▸ What is needed: The answer must consist only of the lines from the line with "let s := s.modLaunch lnum" to the line with "(R136, R272) -/", both included, exactly as they stand below.

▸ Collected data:

-- ==== Sys2Proof/Machine/Pieces.lean ====
section
/-! DEFINITION. The end of strands, pieces and launches (R37, R80, R279, R289, R395), delivery of a shape (R284, R287), and
the completions that the E-die writes (R136, R272, R316). -/

namespace Sys2Proof.Machine

namespace State

/-! ## The end of a strand (R80, R395) -/

/-- Release every register that a slot owns. -/
def releaseSlot (town : Word) (slot : Nat) : Word :=
  (List.range 12).foldl (fun t k =>
    if owns t k slot then setField (setField t (5 * k + 2) 1 0) (5 * k + 4) 1 0 else t) town

/-- The strand's piece has lost a member: it ends with its last, and is saved once those that are left are (R37). -/
def memberGone (w : Sid) (m : Nat) (p : Piece) : Piece :=
  let at_ := p.at_.erase w
  let gone := m :: p.gone
  { p with
    at_ := at_
    gone := gone
    st := if !at_.isEmpty || p.st != .running then p.st else if p.lm.length ≤ gone.length then .ended else .saved }

/-- The wires of a piece are held until it ends (R210). -/
def freeWires (s : State) (lnum st idx : Nat) : State :=
  let past := (s.launchNo lnum).all fun l => l.pieces.all fun (p : Piece) =>
    !(p.stage == st && p.idx == idx) || p.st == .ended || p.st == .squashed
  if past then { s with wires := s.wires.filter fun c => !(c.lnum == lnum && c.stage == st && c.piece == idx) } else s

/-- The queue entries that a strand holds, on their way back to their queues (R202). -/
def heldBack (w : Sid) (t : Strand) : List Flight :=
  t.sync.sqHeld.map fun (q : SqEntry) => ⟨w, .requeue t.ident.vdev q.desc q.room q.val, false⟩

/-- A strand ends: its slot and reservation are free, its registers released, what it held goes back (R37, R395). -/
def endStrand (s : State) (w : Sid) : State :=
  let t := s.strandAt w
  let i := t.ident
  let s := s.runtimeUp w
  let s := if t.troupe.size != 0 && t.troupe.lead == w.key then s.dissolve w.key t.pc false else s
  let s := (s.dropBuffer w).modCore w.core fun c =>
    { c with
      order := c.order.erase w.slot
      town := releaseSlot c.town w.slot
      recent := if c.recent = some w.slot then none else c.recent }
  let s := { s with flights := s.flights ++ heldBack w t }
  let s := s.setPiece i.lnum i.stage i.piece (memberGone w i.member)
  let s := s.modLaunch i.lnum fun l => { l with exch := l.exch.map fun e =>
    { e with stopped := e.stopped.filter fun q => (l.kd.xfer[q.rec_]?).all fun x => xferRank l x != t.rankOf } }
  let s := (s.releaseParked t.rankOf).setStrand w Strand.reset
  let s := (s.freeWires i.lnum i.stage i.piece)
  if s.turn.post then s else (s.groupOf { t with live := true }).foldl (fun s u => s.completeRound u) s

/-- Some matrix record of the slot is queued or executing. -/
def matrixBusy (s : State) (w : Sid) : Bool :=
  let m := (s.coreAt w.core).matrix
  (m.queue.any fun r => Rec.slot r.bits == w.slot) || m.run.any fun r => Rec.slot r.cmd.bits == w.slot

/-- `piece.end` (R289, R395). -/
def pieceEnd (s : State) : Eff Unit :=
  let busy := (s.core.ce.stat == 2 && s.core.ce.owner == s.me.slot) || s.matrixBusy s.me
  if rgsState s.strand.csr.rgs ≠ 0 then .trap 11 8 0
  else if busy || s.strand.sync.sendOut then .hold s false 0
  else (s.drainW s.me.core fun l => l.by_ == s.rankAt s.me).releaseAction 5

/-! ## Squash (R287) -/

/-- K of a delivered size that is not above P: pieces from it on do not stand. -/
def cutAt (l : Launch) : Option Nat :=
  match l.delivered with
  | some n => if l.lrec.shp ∧ n ≤ l.p then some (max n l.lrec.g) else none
  | none => none

/-- The piece of stage 0 is surplus. -/
def surplus (l : Launch) (idx : Nat) : Bool := (cutAt l).any fun k => decide (k ≤ idx)

/-- Engine work of a slot is discarded. -/
def discardWork (s : State) (w : Sid) : State :=
  s.modCore w.core fun c =>
    let mine (r : Rec512) : Bool := Rec.slot r == w.slot
    { c with
      matrix := { c.matrix with
        queue := c.matrix.queue.filter fun m => !mine m.bits
        run := c.matrix.run.filter fun m => !mine m.cmd.bits }
      ce := if c.ce.owner = w.slot ∧ c.ce.stat ≠ 0 then { c.ce with stat := 0, due := false } else c.ce }

/-- A write of a piece of stage 0 that has still to be performed. -/
def unlanded (l : Launch) (idx : Nat) (f : Flight) : Bool :=
  !f.done && match f.msg with
    | .write _ _ _ by_ => by_.any fun r => r.lnum == l.num && r.stage == 0 && r.rank / stageWidth l 0 == idx
    | _ => false

/-- The bytes that a piece has written, performed or on their way, read 0 from here on: in memory, in every clean copy, and for
the reads that had found them. -/
def zeroProv (s : State) (l : Launch) (idx : Nat) : State :=
  let sent := (s.flights.filter (unlanded l idx)).flatMap fun f => match f.msg with | .write cells _ _ _ => cells | _ => []
  let pas := (s.prov.filter fun p => p.lnum == l.num && p.piece == idx).map ProvByte.pa
    ++ (sent.filter fun c => moduleOfPa c.1 == s.mp.module && mappedPa c.1).map Prod.fst
  let clean (k : Line) : Line :=
    { k with data := pas.foldl (fun d a =>
        if a / 32 = k.line ∧ !k.dirty.getLsbD (a % 32) then setByte d (a % 32) 0 else d) k.data }
  let again (f : Flight) : Flight := match f.msg with
    | .read n (some _) bs bc => if pas.any fun a => a / 32 == n then { f with msg := .read n none bs bc } else f
    | _ => f
  let s := { s with
    cores := s.cores.map fun (q : Nat × Core) => (q.1, { q.2 with l1 := q.2.l1.map clean })
    flights := (s.flights.filter fun f => !unlanded l idx f).map again }
  s.sliceWrite (pas.map fun a => (a, 0)) none

/-- Saved strands end where they lie. -/
def dropSaved (s : State) (p : Saved → Bool) : State :=
  let s := (s.saved.filter p).foldl (fun s v => s.releaseParked v.strand.rankOf) s
  { s with
    saved := s.saved.filter fun v => !p v
    flights := s.flights ++ (s.saved.filter p).flatMap fun v => heldBack v.from_ v.strand }

/-- PIECE_SQUASH: a surplus piece ends without trap, or is dropped from its save; what it has sent and is not yet performed is
dropped with it. -/
def squash (s : State) (lnum idx : Nat) : State :=
  match s.launchNo lnum with
  | none => s
  | some l =>
    match l.pieces.find? fun (p : Piece) => p.stage == 0 && p.idx == idx with
    | none => s
    | some p =>
      if !surplus l idx || p.st == .squashed then s
      else
        let me := s.me
        let s := p.at_.foldl (fun s w => ((({ s with me := w }.discardWork w).cancelWaits).endStrand w).dropBlocks w) s
        let s := { s with me := me }.dropSaved fun v =>
          v.strand.ident.lnum == lnum && v.strand.ident.stage == 0 && v.strand.ident.piece == idx
        ((s.zeroProv l idx).setPiece lnum 0 idx fun p => { p with st := .squashed }).freeWires lnum 0 idx

/-! ## Delivery of a shape (R285, R287) -/

/-- Runs cut to the indices below `k`. -/
def cutRuns (k : Nat) (l : List (Nat × Nat)) : List (Nat × Nat) := (l.filter fun r => r.1 < k).map fun r => (r.1, min r.2 k)

/-- Bytes that `n` pieces map of an allocation. -/
def mappedFor (a : Alloc) (n : Nat) : Nat := (n * a.per + 65535) / 65536 * 65536

/-- N ≤ P: surplus indices leave the carousels, surplus pieces lose their engine work, the allocations shrink. -/
def trim (s : State) (l : Launch) (k : Nat) : State :=
  let gone := (l.pieces.filter fun (p : Piece) => p.stage == 0 && decide (k ≤ p.idx)).flatMap fun (p : Piece) =>
    if p.st == .running then p.at_ else []
  let s := gone.foldl (fun s w => s.discardWork w) s
  let s := s.modLaunch l.num fun l => { l with
    carousels := l.carousels.map fun c => if c.stage = 0 then { c with runs := cutRuns k c.runs } else c
    pieces := l.pieces.filter fun (p : Piece) => !(p.stage == 0 && decide (k ≤ p.idx) && p.st == .placed)
    allocs := l.allocs.map fun a => { a with size := min a.size (mappedFor a k) } }
  s.dropTlb l.vdev none

/-- The carousels of stage 0 with more indices behind those that stand there. -/
def addRuns (more : List Carousel) (l : List Carousel) : List Carousel :=
  l.map fun c =>
    if c.stage = 0 then { c with runs := c.runs ++ (more.filter fun m => m.die == c.die).flatMap Carousel.runs } else c

/-- N > P: the tail launch (R287). -/
def grow (s : State) (d : VDev) (l : Launch) (n : Nat) : State :=
  let s := l.allocs.foldl (fun s a => s.zeroAlloc d a a.size (mappedFor a n)) s
  s.modLaunch l.num fun l => { l with
    p := n
    carousels := addRuns (splitRun d 0 l.p n) l.carousels
    allocs := l.allocs.map fun a => { a with size := mappedFor a n } }

/-- SHAPE_DELIVERY: the launch reads N once (R284, R287). -/
def deliverShape (s : State) (lnum : Nat) : State :=
  let s := s.lookFar lnum
  match s.launchNo lnum with
  | none => s
  | some l =>
    match s.vdevNo l.vdev, l.seen, l.delivered with
    | some d, some n, none =>
      let most := mostPieces l.allocs
      let s := s.learn d.num l.lrec.kdesc l.lrec.pred n
      let s := s.modLaunch lnum fun l => { l with
        delivered := some n
        status := if n < l.lrec.g then 16 else if min n most < n then 17 else l.status }
      let s := { s with prov := s.prov.filter fun p => !(p.lnum == lnum && decide (p.piece < n)) }
      if n ≤ l.p then s.trim l (max n l.lrec.g) else if l.p < min n most then (s.grow d l (min n most)).makeRoom d lnum else s
    | _, _, _ => s

/-- `shape` (R284, R415). -/
def shapeStore (s : State) (a b : XReg) : Eff Unit :=
  let va := s.x b
  (s.outside 4).bind fun _ s =>
    if va.toNat % 8 ≠ 0 then .trap 2 va 0
    else if !isGlobal va then .trap 7 va 0
    else
      s.notStep.bind fun _ s =>
        if s.provisional s.me then (place s .store false va 8).bind fun _ s => s.provStall
        else s.storeAt va (bytesOfNat 8 (2 ^ 63 + min (s.x a).toNat (2 ^ 25 - 1))) ⟨5, .release, 0⟩

/-! ## Signatures (R136, R272) -/

/-- The signature of a step-mode launch (R136). -/
def signature (s : State) (l : Launch) : V256 :=
  let k := l.lrec.kdesc.toNat
  let image := shake256 (l.kd.image ++ bytesOfNat 8 (Config.bssSize k l.kd.image).toNat ++ l.kd.raw)
  let steps := shake256 (l.kd.xferRaw ++ Config.routineLists k l.kd.image)
  let level := (s.vdevNo l.vdev).elim 0 VDev.level
  shake256 (bytesOfNat 32 image.toNat ++ bytesOfNat 8 l.lrec.fpc.toNat ++ bytesOfNat 1 level ++ bytesOfNat 32 steps.toNat
    ++ bytesOfNat 16 (s.mp.features.elim 0 BitVec.toNat) ++ bytesOfNat 7 0)

/-! ## Idle devices (R304) -/

/-- A device holds no strand, no launch, no pending command and no engine transfer. -/
def nothingLeft (s : State) (d : VDev) : Bool :=
  !(s.residents.any fun q => q.2.ident.vdev == d.num)
    && !(s.launches.any fun l => l.vdev == d.num)
    && !(s.host.waiting.any fun c => c.vdev == d.num)
    && !(s.host.copies.any fun c => c.vdev == d.num)
    && !(s.submits.any fun p => p.vdev == d.num)
    && !(s.cores.any fun q => inVdev d q.1 && q.2.ce.stat == 2)

/-- A Running device that holds nothing becomes Idle. -/
def settleVdev (s : State) (vdev : Nat) : State :=
  match s.vdevNo vdev with
  | some d => if d.power = .running ∧ s.nothingLeft d then s.modVdev vdev fun d => { d with power := .idle } else s
  | none => s

/-! ## The end of a launch (R37, R279) -/

/-- A piece is over: squashed, or ended and not surplus, for a surplus piece that ended is squashed first (R287). -/
def pieceOver (l : Launch) (p : Piece) : Bool :=
  p.st == .squashed || (p.st == .ended && !(p.stage == 0 && surplus l p.idx))

/-- Every piece of every stage has ended and a shape launch has had its size; or the launch has been ended from outside. -/
def hasEnded (l : Launch) : Bool :=
  l.aborted || (!hasWaiting l && l.pieces.all (pieceOver l) && (!l.lrec.shp || l.delivered.isSome) && l.runAt.isSome)

/-- The launch leaves the engine: barrier slots that it configured are disabled (R206), its messages are gone, its
allocations unmapped unless they persist (R288). -/
def forget (s : State) (l : Launch) : State :=
  let s := { s with
    launches := s.launches.filter fun k => k.num != l.num
    prov := s.prov.filter fun p => p.lnum != l.num
    wires := s.wires.filter fun c => c.lnum != l.num
    flights := s.flights.filter fun f => match f.msg with
      | .chan _ t _ _ => t.lnum != l.num
      | .chanWait _ t _ _ => t.lnum != l.num
      | _ => true
    cores := s.cores.map fun (q : Nat × Core) =>
      (q.1, { q.2 with bars := q.2.bars.map fun (b : Nat × Barrier) => if b.2.lnum = l.num then (b.1, { b.2 with n := 0 }) else b }) }
  let s := s.modVdev l.vdev fun d => { d with kept := d.kept ++ l.allocs.filter fun a => d.persist.contains a.base }
  s.dropTlb l.vdev none

/-- The counter of a launch that ends (R279); with an uncorrectable error there the launch ends with status 8, and the address
(R67, R317; entry 107). -/
def countLaunch (s : State) (l : Launch) (status : Nat) (val : Word) : Nat × Word × State :=
  match s.vdevNo l.vdev with
  | none => (status, val, s)
  | some d =>
    if l.lrec.done = 0 then (status, val, s)
    else
      match s.countUp d l.lrec.done with
      | .ok s => (status, val, s)
      | .error true => (8, l.lrec.done, s)
      | .error false => (status, val, s)

/-- A launch ends with a status (R279, R315): the counter, the completion with its signature, the device settles. -/
def endLaunch (s : State) (l : Launch) (status : Nat) (val : Word) : State :=
  let (status, val, s) := s.countLaunch l status val
  let s := match l.origin with
    | some o => (s.setServing o.serial).complete o.queue o.tag status l.num val (if l.lrec.step then s.signature l else 0)
    | none => s
  (s.forget l).settleVdev l.vdev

▸ Expected answer:
      let s := s.modLaunch lnum fun l => { l with
        delivered := some n
        status := if n < l.lrec.g then 16 else if min n most < n then 17 else l.status }
      let s := { s with prov := s.prov.filter fun p => !(p.lnum == lnum && decide (p.piece < n)) }
      if n ≤ l.p then s.trim l (max n l.lrec.g) else if l.p < min n most then (s.grow d l (min n most)).makeRoom d lnum else s
    | _, _, _ => s

/-- `shape` (R284, R415). -/
def shapeStore (s : State) (a b : XReg) : Eff Unit :=
  let va := s.x b
  (s.outside 4).bind fun _ s =>
    if va.toNat % 8 ≠ 0 then .trap 2 va 0
    else if !isGlobal va then .trap 7 va 0
    else
      s.notStep.bind fun _ s =>
        if s.provisional s.me then (place s .store false va 8).bind fun _ s => s.provStall
        else s.storeAt va (bytesOfNat 8 (2 ^ 63 + min (s.x a).toNat (2 ^ 25 - 1))) ⟨5, .release, 0⟩

/-! ## Signatures (R136, R272) -/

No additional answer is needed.